Tracking Information
First Submitted Date January 18, 2017
First Posted Date January 24, 2017
Last Update Posted Date September 17, 2019
Actual Study Start Date August 20, 2018
Estimated Primary Completion Date June 2021   (Final data collection date for primary outcome measure)
Current Primary Outcome Measures
 (submitted: January 22, 2019)
Sequencing of the Hereditary Angioedema Disease Type 1 related gene [ Time Frame: 4 weeks ]
Next-Generation Sequencing (NGS) of the SERPING1 gene will be performed. The mutation will be confirmed by Sanger sequencing.
Original Primary Outcome Measures
 (submitted: January 23, 2017)
The diagnosis of hereditary angioedema disease type 1 measured by sequencing of hereditary angioedema disease type 1 [ Time Frame: 36 months ]
Change History Complete list of historical versions of study NCT03029728 on ClinicalTrials.gov Archive Site
Current Secondary Outcome Measures
 (submitted: January 22, 2019)
The hereditary angioedema disease type 1 specific biomarker candidates finding [ Time Frame: 24 months ]
The quantitative determination of small molecules (molecular weight 150-700 kD, given as ng/μl) within a dried blood spot sample will be validated via liquid chromatography multiple reaction-monitoring mass spectrometry (LC/MRM-MS) and compared with a merged control cohort. The statistically best validated molecule will be considered as a disease specific biomarker.
Original Secondary Outcome Measures
 (submitted: January 23, 2017)
Number of correct identified patients with hereditary angioedema disease type 1 disease [ Time Frame: 36 months ]
Current Other Pre-specified Outcome Measures Not Provided
Original Other Pre-specified Outcome Measures Not Provided
 
Descriptive Information
Brief Title Biomarker for Hereditary Angioedema Disease Type 1 (BioHAE)
Official Title Biomarker for Hereditary Angioedema Disease Type 1 - An International, Multicenter, Epidemiological Protocol
Brief Summary Development of a new MS-based biomarker for the early and sensitive diagnosis of hereditary angioedema disease type 1 from the blood
Detailed Description

Hereditary angioedema is a rare inherited disorder characterized by recurrent episodes of the accumulation of fluids outside of the blood vessels, blocking the normal flow of blood or lymphatic fluid and causing rapid swelling of tissues in the hands, feet, limbs, face, intestinal tract, or airway. Usually, this swelling is not accompanied by itching, as it might be with an allergic reaction. Swelling of the gastrointestinal tract leads to cramping. Swelling of the airway may lead to obstruction, a potentially very serious complication. These symptoms develop as the result of deficiency or improper functioning of certain proteins that help to maintain the normal flow of fluids through very small blood vessels (capillaries).

In some cases, fluid may accumulate in other internal organs. The severity of the disease varies greatly among affected individuals. The most common form of the disorder is hereditary angioedema type I, which is the result of abnormally low levels of certain complex proteins in the blood (C1 esterase inhibitors), known as complements. They help to regulate various body functions.

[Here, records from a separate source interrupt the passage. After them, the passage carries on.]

/-! ## polled -/

@[simp] theorem polled_configured (polls : Nat) (q : Int) (s : State) : (polled polls q s).configured = s.configured := rfl
@[simp] theorem polled_devIndex (polls : Nat) (q : Int) (s : State) : (polled polls q s).devIndex = s.devIndex := rfl
@[simp] theorem polled_handle (polls : Nat) (q : Int) (s : State) : (polled polls q s).handle = s.handle := rfl
@[simp] theorem polled_isOpen (polls : Nat) (q : Int) (s : State) : (polled polls q s).isOpen = s.isOpen := rfl
@[simp] theorem polled_params (polls : Nat) (q : Int) (s : State) : (polled polls q s).params = s.params := rfl
@[simp] theorem polled_op (polls : Nat) (q : Int) (s : State) : (polled polls q s).op = s.op := rfl
@[simp] theorem polled_devAddr (polls : Nat) (q : Int) (s : State) : (polled polls q s).devAddr = s.devAddr := rfl
@[simp] theorem polled_regAddr (polls : Nat) (q : Int) (s : State) : (polled polls q s).regAddr = s.regAddr := rfl
@[simp] theorem polled_length (polls : Nat) (q : Int) (s : State) : (polled polls q s).length = s.length := rfl
@[simp] theorem polled_payload (polls : Nat) (q : Int) (s : State) : (polled polls q s).payload = s.payload := rfl
@[simp] theorem polled_selIndex (polls : Nat) (q : Int) (s : State) : (polled polls q s).selIndex = s.selIndex := rfl
@[simp] theorem polled_selSerial (polls : Nat) (q : Int) (s : State) : (polled polls q s).selSerial = s.selSerial := rfl
@[simp] theorem polled_err (polls : Nat) (q : Int) (s : State) : (polled polls q s).err = s.err := rfl
@[simp] theorem polled_errInfo (polls : Nat) (q : Int) (s : State) : (polled polls q s).errInfo = s.errInfo := rfl
@[simp] theorem polled_closeErr (polls : Nat) (q : Int) (s : State) : (polled polls q s).closeErr = s.closeErr := rfl
@[simp] theorem polled_bytesWritten (polls : Nat) (q : Int) (s : State) : (polled polls q s).bytesWritten = s.bytesWritten := rfl
@[simp] theorem polled_rdata (polls : Nat) (q : Int) (s : State) : (polled polls q s).rdata = s.rdata := rfl
@[simp] theorem polled_phase (polls : Nat) (q : Int) (s : State) : (polled polls q s).phase = s.phase := rfl
@[simp] theorem polled_pollCnt (polls : Nat) (q : Int) (s : State) : (polled polls q s).pollCnt = some (polls + 1) := rfl
@[simp] theorem polled_scanIdx (polls : Nat) (q : Int) (s : State) : (polled polls q s).scanIdx = s.scanIdx := rfl
@[simp] theorem polled_txbuf (polls : Nat) (q : Int) (s : State) : (polled polls q s).txbuf = s.txbuf := rfl
@[simp] theorem polled_rxbuf (polls : Nat) (q : Int) (s : State) : (polled polls q s).rxbuf = s.rxbuf := rfl
@[simp] theorem polled_qstatus (polls : Nat) (q : Int) (s : State) : (polled polls q s).qstatus = some q := rfl
@[simp] theorem polled_scanCount (polls : Nat) (q : Int) (s : State) : (polled polls q s).scanCount = s.scanCount := rfl
@[simp] theorem polled_scanFound (polls : Nat) (q : Int) (s : State) : (polled polls q s).scanFound = s.scanFound := rfl
@[simp] theorem polled_setTimeoutsDue (polls : Nat) (q : Int) (s : State) : (polled polls q s).setTimeoutsDue = s.setTimeoutsDue := rfl
@[simp] theorem polled_writeCount (polls : Nat) (q : Int) (s : State) : (polled polls q s).writeCount = s.writeCount := rfl
@[simp] theorem polled_checksum (polls : Nat) (q : Int) (s : State) : (polled polls q s).checksum = s.checksum := rfl
@[simp] theorem polled_draws (polls : Nat) (q : Int) (s : State) : (polled polls q s).draws = s.draws := rfl
@[simp] theorem polled_requests (polls : Nat) (q : Int) (s : State) : (polled polls q s).requests = s.requests := rfl
@[simp] theorem polled_transport (polls : Nat) (q : Int) (s : State) : (polled polls q s).transport = s.transport := rfl
@[simp] theorem polled_clock (polls : Nat) (q : Int) (s : State) : (polled polls q s).clock = s.clock := rfl
@[simp] theorem polled_calls (polls : Nat) (q : Int) (s : State) : (polled polls q s).calls = s.calls := rfl

/-! ## pollDecided -/

@[simp] theorem pollDecided_configured (q : Int) (s : State) : (pollDecided q s).configured = s.configured := rfl
@[simp] theorem pollDecided_devIndex (q : Int) (s : State) : (pollDecided q s).devIndex = s.devIndex := rfl
@[simp] theorem pollDecided_handle (q : Int) (s : State) : (pollDecided q s).handle = s.handle := rfl
@[simp] theorem pollDecided_isOpen (q : Int) (s : State) : (pollDecided q s).isOpen = s.isOpen := rfl
@[simp] theorem pollDecided_params (q : Int) (s : State) : (pollDecided q s).params = s.params := rfl
@[simp] theorem pollDecided_op (q : Int) (s : State) : (pollDecided q s).op = s.op := rfl
@[simp] theorem pollDecided_devAddr (q : Int) (s : State) : (pollDecided q s).devAddr = s.devAddr := rfl
@[simp] theorem pollDecided_regAddr (q : Int) (s : State) : (pollDecided q s).regAddr = s.regAddr := rfl
@[simp] theorem pollDecided_length (q : Int) (s : State) : (pollDecided q s).length = s.length := rfl
@[simp] theorem pollDecided_payload (q : Int) (s : State) : (pollDecided q s).payload = s.payload := rfl
@[simp] theorem pollDecided_selIndex (q : Int) (s : State) : (pollDecided q s).selIndex = s.selIndex := rfl
@[simp] theorem pollDecided_selSerial (q : Int) (s : State) : (pollDecided q s).selSerial = s.selSerial := rfl
@[simp] theorem pollDecided_err (q : Int) (s : State) : (pollDecided q s).err = s.err := rfl
@[simp] theorem pollDecided_errInfo (q : Int) (s : State) : (pollDecided q s).errInfo = s.errInfo := rfl
@[simp] theorem pollDecided_closeErr (q : Int) (s : State) : (pollDecided q s).closeErr = s.closeErr := rfl
@[simp] theorem pollDecided_bytesWritten (q : Int) (s : State) : (pollDecided q s).bytesWritten = s.bytesWritten := rfl
@[simp] theorem pollDecided_rdata (q : Int) (s : State) : (pollDecided q s).rdata = s.rdata := rfl
@[simp] theorem pollDecided_phase (q : Int) (s : State) : (pollDecided q s).phase = if isReady q then .receiving else .waiting := rfl
@[simp] theorem pollDecided_pollCnt (q : Int) (s : State) : (pollDecided q s).pollCnt = s.pollCnt := rfl
@[simp] theorem pollDecided_scanIdx (q : Int) (s : State) : (pollDecided q s).scanIdx = s.scanIdx := rfl
@[simp] theorem pollDecided_txbuf (q : Int) (s : State) : (pollDecided q s).txbuf = s.txbuf := rfl
@[simp] theorem pollDecided_rxbuf (q : Int) (s : State) : (pollDecided q s).rxbuf = s.rxbuf := rfl
@[simp] theorem pollDecided_qstatus (q : Int) (s : State) : (pollDecided q s).qstatus = none := rfl
@[simp] theorem pollDecided_scanCount (q : Int) (s : State) : (pollDecided q s).scanCount = s.scanCount := rfl
@[simp] theorem pollDecided_scanFound (q : Int) (s : State) : (pollDecided q s).scanFound = s.scanFound := rfl
@[simp] theorem pollDecided_setTimeoutsDue (q : Int) (s : State) : (pollDecided q s).setTimeoutsDue = s.setTimeoutsDue := rfl
@[simp] theorem pollDecided_writeCount (q : Int) (s : State) : (pollDecided q s).writeCount = s.writeCount := rfl
@[simp] theorem pollDecided_checksum (q : Int) (s : State) : (pollDecided q s).checksum = s.checksum := rfl
@[simp] theorem pollDecided_draws (q : Int) (s : State) : (pollDecided q s).draws = s.draws := rfl
@[simp] theorem pollDecided_requests (q : Int) (s : State) : (pollDecided q s).requests = s.requests := rfl
@[simp] theorem pollDecided_transport (q : Int) (s : State) : (pollDecided q s).transport = s.transport := rfl
@[simp] theorem pollDecided_clock (q : Int) (s : State) : (pollDecided q s).clock = s.clock := rfl
@[simp] theorem pollDecided_calls (q : Int) (s : State) : (pollDecided q s).calls = s.calls := rfl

The characteristic symptom of hereditary angioedema is recurrent episodes of swelling of affected areas due to the accumulation of excessive body fluid. The areas of the body most commonly affected include the hands, feet, eyelids, lips, and/or genitals. Edema may also occur in the mucous membranes that line the respiratory and digestive tracts, which is more common in people with hereditary angioedema than in those who have other forms of angioedema (i.e., acquired or traumatic). People with this disorder typically have areas of swelling that are hard and painful, not red and itchy (pruritic). A skin rash (urticaria) rarely is present.

The symptoms of hereditary angioedema may recur and can become more severe. Injury, severe pain, surgery, dental procedures, viral illness, and/or stress can trigger or worsen the recurring symptoms.

Symptoms associated with swelling in the digestive system (gastrointestinal tract) include nausea, vomiting, acute abdominal pain, and/or other signs of obstruction. Edema of the throat (pharynx) or voice-box (larynx) can result in pain, difficulty swallowing (dysphagia), difficulty speaking (dysphonia), noisy respiration (stridor), and potentially life-threatening asphyxiation.

Hereditary angioedema is inherited as an autosomal dominant trait. Genetic diseases are determined by two genes, one received from the father and one from the mother.

Dominant genetic disorders occur when only a single copy of an abnormal gene is necessary for the appearance of the disease. The abnormal gene can be inherited from either parent, or can be the result of a spontaneous new mutation (gene change) in the affected individual.

The symptoms of hereditary angioedema type I develop due to a deficiency of a protein known as complement component C1 esterase inhibitor.

The gene that causes hereditary angioedema is located on the long arm of chromosome 11 (11q12-q13.1). Chromosomes, which are present in the nucleus of human cells, carry the genetic information for each individual.

Hereditary angioedema is a rare disorder that affects males and females in equal numbers. Symptoms typically begin in early childhood. An estimated one in 50,000 to 150,000 individuals is affected by this disorder worldwide.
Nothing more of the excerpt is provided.